Material for this exercise: Begin

-- ==== Sys2Proof/Machine/StateTable.lean ====
section
/-!
DEFINITION. The State Table (40_state_table.md): the pure functions `pattern`, `successor`, `predecessor`, each as the
table the spec gives.
-/

namespace Sys2Proof.Machine

/-- The levels of a MotorState for the pins (A, B, C, D) (R65). -/
def pattern : MotorState → Pins
  | .s0 => ⟨false, false, false, false⟩
  | .s1 => ⟨false, false, false, true⟩
  | .s2 => ⟨false, false, true, true⟩
  | .s3 => ⟨false, false, true, false⟩
  | .s4 => ⟨false, true, true, false⟩
  | .s5 => ⟨false, true, false, false⟩
  | .s6 => ⟨true, true, false, false⟩
  | .s7 => ⟨true, false, false, false⟩
  | .s8 => ⟨true, false, false, true⟩

/-- The next state going Forward (R66). -/
def successor : MotorState → MotorState
  | .s0 => .s1
  | .s1 => .s2
  | .s2 => .s3
  | .s3 => .s4
  | .s4 => .s5
  | .s5 => .s6
  | .s6 => .s7
  | .s7 => .s8
  | .s8 => .s1

/-- The next state going Reverse (R67). -/
def predecessor : MotorState → MotorState
  | .s0 => .s8
  | .s1 => .s8
  | .s2 => .s1
  | .s3 => .s2
  | .s4 => .s3
  | .s5 => .s4
  | .s6 => .s5
  | .s7 => .s6
  | .s8 => .s7

/-- The next state in a direction, the first line of STEP (R81). -/
def nextState (d : Direction) (m : MotorState) : MotorState :=
  match d with
  | .forward => successor m
  | .reverse => predecessor m

end Sys2Proof.Machine
end

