-- ==== Sys2Proof/Safety.lean ====
section
/-!
DEFINITION. The terms the claims are stated in: what the platform answers to the writes of one commit, what is accepted
in a run, renaming the failure reasons, and the invariants that say a state of the block is a sound one.
-/

namespace Sys2Proof.Machine

/-- The events of the first `n` writes of a commit of `t` when they succeed, in the order of issue (R40, R80). -/
def okEvents (t : Pins) (n : Nat) : List Event :=
  (writeOrder.take n).map fun i => { pin := i, level := readPin t i, outcome := .ok }

/-- The platform's answer to the write of pin `i` in a commit of `t` that starts in `s`, the writes before it having
succeeded (R80, R104). -/
def State.commitAnswer (s : State) (t : Pins) (i : Pin) : PadAnswer :=
  s.answer (pinIndex i) (s.history ++ okEvents t (pinIndex i)) i (readPin t i)

/-- "No pin write fails" (R104), for the four writes of a commit of `t` that starts in `s`. -/
def State.writesSucceed (s : State) (t : Pins) : Prop :=
  ∀ i, s.commitAnswer t i = .ok

/-- The first failing write of a commit of `t` that starts in `s` is the one to pin `i`; it fails with `reason` and
leaves the pin at `level` (R80, R105). -/
def State.failsFirstAt (s : State) (t : Pins) (i : Pin) (reason : Reason) (level : Level) : Prop :=
  (∀ j, pinIndex j < pinIndex i → s.commitAnswer t j = .ok) ∧ s.commitAnswer t i = .fail reason level

/-- The host does not reset in the coming `n` edges. -/
def State.noResetFor (s : State) (n : Nat) : Prop :=
  ∀ e ∈ s.env.inputs.take n, e.rst = false

/-- A command whose word is `w` is accepted at the coming edge (R46). -/
def State.acceptsWord (s : State) (w : CmdWord) : Prop :=
  accepts s = true ∧ s.edge.cmd = w

/-- The host command word `w` is accepted at one of the coming `n` edges (R46). -/
def State.acceptsWordWithin (w : CmdWord) : Nat → State → Prop
  | 0, _ => False
  | n + 1, s => s.acceptsWord w ∨ ∃ u, step s = .next u ∧ State.acceptsWordWithin w n u

/-- A command is in progress. -/
def State.isBusy (s : State) : Bool :=
  decide (s.seq ≠ .idle)

/-- R15: while SEQ is `busy(op, k, t)` the pins before `k` hold `t`, and `t` is what the command commits: for STEP the
pattern of the already advanced STATE, for STOP four lows. -/
def State.seqSound (s : State) : Prop :=
  match s.seq with
  | .idle => True
  | .busy .step k t =>
    (∀ j, pinIndex j < pinIndex k → readPin s.pin j = readPin t j) ∧ t = pattern s.motorState ∧ s.motorState ≠ .s0
  | .busy .stop k t =>
    (∀ j, pinIndex j < pinIndex k → readPin s.pin j = readPin t j) ∧ t = allPins false

/-- The last event on a pin, if the history has one (R40). -/
def lastEventOn (h : List Event) (i : Pin) : Option Event :=
  (h.filter fun e => e.pin = i).getLast?

/-- R40, R107: a pin shows the reset levels followed by the effect of each event in order. So a pin without an event
holds its reset level, and a pin whose last event succeeded holds the level of that event; the level after a failed
event is unspecified (R105). -/
def State.padsFollowHistory (s : State) : Prop :=
  ∀ i,
    match lastEventOn s.history i with
    | none => readPin s.pin i = readPin s.env.pinReset i
    | some e => e.outcome = .ok → readPin s.pin i = e.level

/-- While STATE is 0, every event since reset asked for low, as a STOP's writes do (R83). This says what the history
shows and not which commands were accepted: a STEP that fails at pin A may have asked for low alone too. -/
def State.onlyLowsAtZero (s : State) : Prop :=
  s.motorState = .s0 → ∀ e ∈ s.history, e.level = false

/-! ## Renaming the failure reasons (R7 `Reason`, R104: opaque to the block) -/

/-- A platform answer with its reason, if it has one, renamed. -/
def renameAnswer (f : Reason → Reason) : PadAnswer → PadAnswer
  | .ok => .ok
  | .fail reason level => .fail (f reason) level

/-- A request's result with its reason, if it has one, renamed. -/
def renameResult (f : Reason → Reason) : PinResult → PinResult
  | .ok => .ok
  | .fail reason => .fail (f reason)

/-- A response with its reason, if it has one, renamed. -/
def renameResponse (f : Reason → Reason) : Response → Response
  | .ok => .ok
  | .pinWriteError reason => .pinWriteError (f reason)

/-- An event with the reason of its outcome, if it has one, renamed. -/
def renameEvent (f : Reason → Reason) (e : Event) : Event :=
  { e with outcome := renameResult f e.outcome }

/-- The state with every reason in it renamed: those of the history, of the responses and of the result port, and those
of the platform's coming answers. -/
def State.renameReasons (f : Reason → Reason) (s : State) : State :=
  { s with
    history := s.history.map (renameEvent f)
    rsp := s.rsp.map (renameResponse f)
    responses := s.responses.map (renameResponse f)
    pwRsp := s.pwRsp.map (renameResult f)
    env := { s.env with pads := s.env.pads.map (renameAnswer f) } }

end Sys2Proof.Machine
end

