/-- R46: a command offered while the block is busy is not accepted and has no effect. -/
def Obligations.OfferWhileBusyHasNoEffect : Prop :=
  ∀ (s : State) (v : Bool) (w : CmdWord) (rest : List HostEdge), s.seq ≠ .idle →
    accepts { s with env := { s.env with inputs := { rst := false, cmdValid := v, cmd := w } :: rest } } = false ∧
    step { s with env := { s.env with inputs := { rst := false, cmdValid := v, cmd := w } :: rest } }
      = step { s with env := { s.env with inputs := edgeIdle :: rest } }

/-- R131, R133: at an edge with `rst` = 1 the reset event happens, whatever is in progress and whatever is offered. A
command offered at that edge is not accepted; the one in progress is over without a response, its remaining writes never
issued; the state is that of R130. -/
def Obligations.ResetWins : Prop :=
  ∀ s : State, s.edge.rst = true →
    cmdReady s = false ∧ accepts s = false ∧
    ∃ t, step s = .next t ∧
      t.motorState = .s0 ∧ t.dir = .forward ∧ t.seq = .idle ∧ t.pin = s.env.pinReset ∧ t.history = [] ∧
      rspValidO t = false ∧ pwO t = none ∧ cmdReady t = !t.edge.rst

/-- The whole state after the reset event (R130, R132): nothing of the registers survives, and the surroundings stay.
That the received responses and the last request's result are cleared with the history is the model's choice, log entry
11. -/
def Obligations.NothingSurvivesReset : Prop :=
  ∀ s : State, s.edge.rst = true →
    step s = .next
      { State.resetWith s.env.pinReset with env := { s.env with inputs := s.env.inputs.tail } }

/-- The state right after reset, for every `PIN_RESET` (R130), and the model's State.reset, which takes the default
(0,0,0,0) of the spec's D12 (the model's choice of it is log entry 5). That the list of responses is empty and the
result port of the pin-write request shows nothing right after reset is the model's choice, log entry 11: the spec gives
a value for `rsp_valid` only. -/
def Obligations.StateAfterReset : Prop :=
  (∀ p : Pins,
    let s := State.resetWith p
    s.motorState = .s0 ∧ s.dir = .forward ∧ s.pin = p ∧ s.env.pinReset = p ∧ s.seq = .idle ∧ s.history = [] ∧
      s.rsp = none ∧ s.responses = [] ∧ s.pwRsp = none ∧ cmdReady s = true ∧ rspValidO s = false) ∧
  State.reset = State.resetWith ⟨false, false, false, false⟩

/-- A word placed for the next step is what the next step fetches and runs: a command word as the whole command, a
request word as the request (log entry 10). -/
def Obligations.PlacedWordRunsNext : Prop :=
  (∀ (s : State) (w : CmdWord),
    step (s.withFetchWord 2 w.toNat) = exec (decode (.cmd w))
      { s with seq := .idle, rsp := none, pwRsp := none, env := { s.env with grain := .command } }) ∧
  (∀ (s : State) (w : PinwWord),
    (s.withFetchWord 3 w.toNat).fetch = some (.pinw w) ∧
    ∃ u op k t, exec (decode (.pinw w)) { s with seq := .busy op k t, rsp := none, pwRsp := none } = .next u ∧
      step (s.withFetchWord 3 w.toNat) = .next (u.requestDone op k t))

/-- R45, the ports as functions of the state: `cmd_ready` is 1 exactly when SEQ is idle and `rst` is 0, the pads
carry the pins, the observation outputs the registers, the response ports the response, and the request port the
request that is due. That a port which is meaningful only while another is 1 has no value at all otherwise, on which the
"only if" halves rest, is the model's choice, log entry 13; that the request port does not depend on `rst` is log entry
18. -/
def Obligations.PortsShowTheState : Prop :=
  ∀ s : State,
    (cmdReady s = true ↔ s.seq = .idle ∧ s.edge.rst = false) ∧
    (accepts s = true ↔ s.edge.cmdValid = true ∧ cmdReady s = true ∧ s.edge.rst = false) ∧
    (∀ i, pinO s i = readPin s.pin i) ∧ (stateO s).toNat = s.motorState.label ∧ (dirO s = true ↔ s.dir = .reverse) ∧
    (rspValidO s = true ↔ s.rsp ≠ none) ∧ (rspErrO s = some false ↔ s.rsp = some .ok) ∧
    (∀ reason, rspReasonO s = some reason ↔ s.rsp = some (.pinWriteError reason)) ∧
    (∀ reason, rspReasonO s = some reason → rspErrO s = some true) ∧
    (pwO s = none ↔ s.seq = .idle) ∧ (∀ op k t, s.seq = .busy op k t → pwO s = some (pinwWord k (readPin t k))) ∧
    (pwDoneO s = true ↔ s.pwRsp ≠ none) ∧ (pwFailO s = some false ↔ s.pwRsp = some .ok) ∧
    (∀ reason, pwReasonO s = some reason ↔ s.pwRsp = some (.fail reason))

/-! ## The whole machine -/

/-- R111, R148: a step never stops the machine, from any state. -/
def Obligations.StepNeverStops : Prop :=
  ∀ s : State, ∃ t, step s = .next t

/-- R11, R22 items 2 and 3: only an accepted STEP moves STATE, along the cycle in the direction DIR, whether or not its
writes succeed, and only reset brings back 0. The spec marks both items of R22 as derived, from R81, R66 and R67 and from
R11. -/
def Obligations.OnlyStepMovesState : Prop :=
  ∀ s t : State, step s = .next t →
    (s.edge.rst = true → t.motorState = .s0) ∧
    (s.acceptsWord 0b00#2 → t.motorState = nextState s.dir s.motorState) ∧
    (s.edge.rst = false → ¬ s.acceptsWord 0b00#2 → t.motorState = s.motorState) ∧
    (t.motorState = .s0 ↔ s.edge.rst = true ∨ (s.motorState = .s0 ∧ ¬ s.acceptsWord 0b00#2))

/-- R13, R22 item 4: only an accepted SET_DIRECTION changes DIR, to its operand; reset sets Forward. The spec marks item 4
of R22 "[derived: from rule R13]". -/
def Obligations.OnlySetDirectionChangesDir : Prop :=
  ∀ s t : State, step s = .next t →
    (s.edge.rst = true → t.dir = .forward) ∧
    (s.acceptsWord 0b10#2 → t.dir = .forward) ∧ (s.acceptsWord 0b11#2 → t.dir = .reverse) ∧
    (s.edge.rst = false → ¬ s.acceptsWord 0b10#2 → ¬ s.acceptsWord 0b11#2 → t.dir = s.dir)

/-- R14, R106: the pins and the history change only by a pin write, so they hold through every step that is no reset,
finds no command in progress and accepts no STEP and no STOP. -/
def Obligations.PinsHoldWithoutAWrite : Prop :=
  ∀ s t : State, step s = .next t → s.edge.rst = false → s.seq = .idle →
    ¬ s.acceptsWord 0b00#2 → ¬ s.acceptsWord 0b01#2 → t.pin = s.pin ∧ t.history = s.history

/-- R85, R46: every accepted command gives exactly one response. Counting a command in progress as a response still
owed, each step owes one more exactly when it accepts a command, and the response on the port is the one added. -/
def Obligations.OneResponsePerAcceptedCommand : Prop :=
  ∀ s t : State, step s = .next t → s.edge.rst = false →
    t.responses = s.responses ++ t.rsp.toList ∧
    t.responses.length + t.isBusy.toNat = s.responses.length + s.isBusy.toNat + (accepts s).toNat

/-- R7, R20: no step changes a parameter, `PIN_RESET` or the grain of a run; each uses up one edge of the host's; and
each pin write uses up one of the platform's answers and one draw, so that no draw is used twice, and a reset uses up
none. The grain, the list of host edges, the list of answers and the counter of draws are the model's own fields, log
entries 1, 2 and 3; that the draws are counted over resets is log entry 3. -/
def Obligations.SurroundingsOnlyUsedUp : Prop :=
  ∀ s t : State, step s = .next t →
    t.env.pinReset = s.env.pinReset ∧ t.env.grain = s.env.grain ∧ t.env.inputs = s.env.inputs.tail ∧
    ∃ n, t.env.pads = s.env.pads.drop n ∧ t.env.draws = s.env.draws + n ∧
      (s.edge.rst = false → t.history.length = s.history.length + n) ∧ (s.edge.rst = true → n = 0)
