/-- Before the first write nothing is to be held yet, and the tuple is that of the command accepted. -/
theorem seqSound_openCommand (op : PinOp) (s : State) : (s.openCommand op).seqSound := by
  rw [seqSound_iff_of_busy (s.openCommand_seq op)]
  refine ⟨fun j hj => absurd hj (Nat.not_lt_zero _), ?_⟩
  cases op
  · exact ⟨rfl, nextState_ne_s0 _ _⟩
  · rfl

/-- After a write that succeeded, that pin holds the tuple too, and the next one is due. -/
theorem seqSound_afterRequest {s : State} {op : PinOp} {k : Pin} {t : Pins} (hq : s.seq = .busy op k t)
    (hs : s.seqSound) : (s.afterRequest op k t).seqSound := by
  obtain ⟨hheld, hcommits⟩ := (seqSound_iff_of_busy hq).mp hs
  obtain ⟨_, -, h⟩ | ⟨-, -, h⟩ | ⟨hx, k', hk, h⟩ := s.afterRequest_cases op k t <;> rw [h]
  · exact seqSound_of_idle rfl
  · exact seqSound_of_idle rfl
  · rw [seqSound_iff_of_busy rfl]
    refine ⟨fun j hj => ?_, hcommits⟩
    have hok : s.padAnswer k (readPin t k) = .ok := by
      cases hx' : s.padAnswer k (readPin t k) with
      | ok => rfl
      | fail => rw [hx'] at hx; cases hx
    rw [pinIndex_pinAfter hk] at hj
    simp only [State.setSeq_pin, State.recordWrite_pin, State.atEdge_pin, hok, levelAfter, readPin_writePin]
    split
    · next hjk => rw [hjk]
    · next hjk =>
      have hne : pinIndex j ≠ pinIndex k := fun heq => hjk (pinIndex_injective heq)
      exact hheld j (by omega)

/-- Settles O49: a step that leaves SEQ busy has opened a command or written the pin that was due. -/
theorem seqSoundKept : Obligations.SeqSoundKept := by
  intro s t hs h
  cases stepEffect h with
  | reset => exact seqSound_of_idle rfl
  | request op k u _ hq => exact seqSound_afterRequest hq hs
  | nothing _ hq => exact seqSound_of_idle hq
  | runStep => exact seqSound_of_idle (State.afterStep_seq _)
  | runStop => exact seqSound_of_idle (State.afterStop_seq _)
  | openStep => exact seqSound_openCommand .step _
  | openStop => exact seqSound_openCommand .stop _
  | setDirection => exact seqSound_of_idle rfl

/-- Settles O48: reset leaves SEQ idle. -/
theorem seqSoundAfterReset : Obligations.SeqSoundAfterReset :=
  fun _ => seqSound_of_idle rfl

/-! ## The pads and the history -/

/-- A new event is the last one on its pin. -/
theorem lastEventOn_append_same (h : List Event) (e : Event) : lastEventOn (h ++ [e]) e.pin = some e := by
  simp [lastEventOn]

/-- A new event is none on another pin. -/
theorem lastEventOn_append_other {e : Event} {i : Pin} (hne : e.pin ≠ i) (h : List Event) :
    lastEventOn (h ++ [e]) i = lastEventOn h i := by
  simp [lastEventOn, hne]

/-- Without an event every pin is to hold its reset level. -/
theorem padsFollowHistory_of_reset {s : State} (hhistory : s.history = []) (hpin : s.pin = s.env.pinReset) :
    s.padsFollowHistory := by
  intro i
  rw [hhistory, hpin]
  rfl

/-- The invariant speaks of the pins, the history and `PIN_RESET` only. -/
theorem padsFollowHistory_congr {s u : State} (hpin : u.pin = s.pin) (hhistory : u.history = s.history)
    (hreset : u.env.pinReset = s.env.pinReset) : u.padsFollowHistory ↔ s.padsFollowHistory := by
  simp only [State.padsFollowHistory, hpin, hhistory, hreset]

/-- One pin write keeps it: the written pin shows the new event's level if the write succeeded, and no other pin and
no other pin's last event changes (R100 to R102). -/
theorem padsFollowHistory_recordWrite {s : State} (hs : s.padsFollowHistory) (i : Pin) (v : Level) (x : PadAnswer) :
    (s.recordWrite i v x).padsFollowHistory := by
  intro j
  by_cases hj : j = i
  · subst hj
    rw [State.recordWrite_history, lastEventOn_append_same _ ⟨j, v, resultOf x⟩]
    cases x with
    | ok => exact fun _ => readPin_writePin_same _ j v
    | fail => exact fun hok => by cases hok
  · have hother := hs j
    rw [State.recordWrite_history, lastEventOn_append_other (Ne.symm hj), State.recordWrite_pin,
      readPin_writePin_other hj]
    exact hother
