-- ==== Sys2Proof/Machine/SquareRoot.lean ====
section
/-! DEFINITION. The square-root family (file 45): LEGENDRE, SQRT. -/

namespace Sys2Proof.Machine

/-- LEGENDRE (R140): the raw Euler value to the register, the symbol to `LEG`. -/
def execLegendre (rd ra : RegNum) (s : State) : Result :=
  let e := euler s.P (s.single ra)
  s.conclude (.ok ((s.setSingle rd e).setLeg (legBits e)))

/-- SQRT (R141). -/
def execSqrt (rd ra : RegNum) (s : State) : Result :=
  s.conclude ((sqrtP s.P (s.single ra)).map fun r => (s.setSingle rd r.1).setNoroot (!r.2))

end Sys2Proof.Machine
end

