-- ==== Sys2Proof/Laws/State.lean ====
section
/-! SUPPORT. One lemma per field per update of the state, true by definition, so that no proof unfolds a record update. -/

namespace Sys2Proof.Machine

/-! ### setReg -/

@[simp] theorem State.setReg_x (s : State) (i v : Nat) : (s.setReg i v).x = s.x.set i (v % 2 ^ s.cfg.W) := rfl
@[simp] theorem State.setReg_buf (s : State) (i v : Nat) : (s.setReg i v).buf = s.buf := rfl
@[simp] theorem State.setReg_len (s : State) (i v : Nat) : (s.setReg i v).len = s.len := rfl
@[simp] theorem State.setReg_ctrl (s : State) (i v : Nat) : (s.setReg i v).ctrl = s.ctrl := rfl
@[simp] theorem State.setReg_status (s : State) (i v : Nat) : (s.setReg i v).status = s.status := rfl
@[simp] theorem State.setReg_cmd (s : State) (i v : Nat) : (s.setReg i v).cmd = s.cmd := rfl
@[simp] theorem State.setReg_cfg (s : State) (i v : Nat) : (s.setReg i v).cfg = s.cfg := rfl
@[simp] theorem State.setReg_host (s : State) (i v : Nat) : (s.setReg i v).host = s.host := rfl
@[simp] theorem State.setReg_busyLeft (s : State) (i v : Nat) : (s.setReg i v).busyLeft = s.busyLeft := rfl
@[simp] theorem State.setReg_fresh (s : State) (i v : Nat) : (s.setReg i v).fresh = s.fresh := rfl
@[simp] theorem State.setReg_reply (s : State) (i v : Nat) : (s.setReg i v).reply = s.reply := rfl
@[simp] theorem State.setReg_params (s : State) (i v : Nat) : (s.setReg i v).params = s.params := rfl
@[simp] theorem State.setReg_P (s : State) (i v : Nat) : (s.setReg i v).P = s.P := rfl

/-! ### setLen -/

@[simp] theorem State.setLen_x (s : State) (n : Nat) : (s.setLen n).x = s.x := rfl
@[simp] theorem State.setLen_buf (s : State) (n : Nat) : (s.setLen n).buf = s.buf := rfl
@[simp] theorem State.setLen_len (s : State) (n : Nat) : (s.setLen n).len = BitVec.ofNat 8 n := rfl
@[simp] theorem State.setLen_ctrl (s : State) (n : Nat) : (s.setLen n).ctrl = s.ctrl := rfl
@[simp] theorem State.setLen_status (s : State) (n : Nat) : (s.setLen n).status = s.status := rfl
@[simp] theorem State.setLen_cmd (s : State) (n : Nat) : (s.setLen n).cmd = s.cmd := rfl
@[simp] theorem State.setLen_cfg (s : State) (n : Nat) : (s.setLen n).cfg = s.cfg := rfl
@[simp] theorem State.setLen_host (s : State) (n : Nat) : (s.setLen n).host = s.host := rfl
@[simp] theorem State.setLen_busyLeft (s : State) (n : Nat) : (s.setLen n).busyLeft = s.busyLeft := rfl
@[simp] theorem State.setLen_fresh (s : State) (n : Nat) : (s.setLen n).fresh = s.fresh := rfl
@[simp] theorem State.setLen_reply (s : State) (n : Nat) : (s.setLen n).reply = s.reply := rfl
@[simp] theorem State.setLen_params (s : State) (n : Nat) : (s.setLen n).params = s.params := rfl
@[simp] theorem State.setLen_P (s : State) (n : Nat) : (s.setLen n).P = s.P := rfl

/-! ### setBuf -/

@[simp] theorem State.setBuf_x (s : State) (m : Memory) : (s.setBuf m).x = s.x := rfl
@[simp] theorem State.setBuf_buf (s : State) (m : Memory) : (s.setBuf m).buf = m := rfl
@[simp] theorem State.setBuf_len (s : State) (m : Memory) : (s.setBuf m).len = s.len := rfl
@[simp] theorem State.setBuf_ctrl (s : State) (m : Memory) : (s.setBuf m).ctrl = s.ctrl := rfl
@[simp] theorem State.setBuf_status (s : State) (m : Memory) : (s.setBuf m).status = s.status := rfl
@[simp] theorem State.setBuf_cmd (s : State) (m : Memory) : (s.setBuf m).cmd = s.cmd := rfl
@[simp] theorem State.setBuf_cfg (s : State) (m : Memory) : (s.setBuf m).cfg = s.cfg := rfl
@[simp] theorem State.setBuf_host (s : State) (m : Memory) : (s.setBuf m).host = s.host := rfl
@[simp] theorem State.setBuf_busyLeft (s : State) (m : Memory) : (s.setBuf m).busyLeft = s.busyLeft := rfl
@[simp] theorem State.setBuf_fresh (s : State) (m : Memory) : (s.setBuf m).fresh = s.fresh := rfl
@[simp] theorem State.setBuf_reply (s : State) (m : Memory) : (s.setBuf m).reply = s.reply := rfl
@[simp] theorem State.setBuf_params (s : State) (m : Memory) : (s.setBuf m).params = s.params := rfl
@[simp] theorem State.setBuf_P (s : State) (m : Memory) : (s.setBuf m).P = s.P := rfl

/-! ### accept -/

@[simp] theorem State.accept_x (s : State) (w : Word32) : (s.accept w).x = s.x := rfl
@[simp] theorem State.accept_buf (s : State) (w : Word32) : (s.accept w).buf = s.buf := rfl
@[simp] theorem State.accept_len (s : State) (w : Word32) : (s.accept w).len = s.len := rfl
@[simp] theorem State.accept_ctrl (s : State) (w : Word32) : (s.accept w).ctrl = s.ctrl := rfl
@[simp] theorem State.accept_status (s : State) (w : Word32) :
    (s.accept w).status = { s.status with busy := true, done := false, inf := false, noroot := false, oncurve := false, uncomp := false, leg := 0 } :=
    rfl
@[simp] theorem State.accept_cmd (s : State) (w : Word32) : (s.accept w).cmd = w := rfl
@[simp] theorem State.accept_cfg (s : State) (w : Word32) : (s.accept w).cfg = s.cfg := rfl
@[simp] theorem State.accept_host (s : State) (w : Word32) : (s.accept w).host = s.host := rfl
@[simp] theorem State.accept_busyLeft (s : State) (w : Word32) :
    (s.accept w).busyLeft = Config.busyAccesses s.fresh { s.held with cmd := w } :=
    rfl
@[simp] theorem State.accept_fresh (s : State) (w : Word32) : (s.accept w).fresh = s.fresh + 1 := rfl
@[simp] theorem State.accept_reply (s : State) (w : Word32) : (s.accept w).reply = s.reply := rfl
@[simp] theorem State.accept_params (s : State) (w : Word32) : (s.accept w).params = s.params := rfl
@[simp] theorem State.accept_P (s : State) (w : Word32) : (s.accept w).P = s.P := rfl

Material for this exercise: End

◆ **Directions**
From the records above, extract exactly and only the lines that begin at the line with "def lastEventOn (h" and stop after the line with "A request's result".

◆ **Reply**
def lastEventOn (h : List Event) (i : Pin) : Option Event :=
  (h.filter fun e => e.pin = i).getLast?

/-- R40, R107: a pin shows the reset levels followed by the effect of each event in order. So a pin without an event
holds its reset level, and a pin whose last event succeeded holds the level of that event; the level after a failed
event is unspecified (R105). -/
def State.padsFollowHistory (s : State) : Prop :=
  ∀ i,
    match lastEventOn s.history i with
    | none => readPin s.pin i = readPin s.env.pinReset i
    | some e => e.outcome = .ok → readPin s.pin i = e.level

/-- While STATE is 0, every event since reset asked for low, as a STOP's writes do (R83). This says what the history
shows and not which commands were accepted: a STEP that fails at pin A may have asked for low alone too. -/
def State.onlyLowsAtZero (s : State) : Prop :=
  s.motorState = .s0 → ∀ e ∈ s.history, e.level = false

/-! ## Renaming the failure reasons (R7 `Reason`, R104: opaque to the block) -/

/-- A platform answer with its reason, if it has one, renamed. -/
def renameAnswer (f : Reason → Reason) : PadAnswer → PadAnswer
  | .ok => .ok
  | .fail reason level => .fail (f reason) level

/-- A request's result with its reason, if it has one, renamed. -/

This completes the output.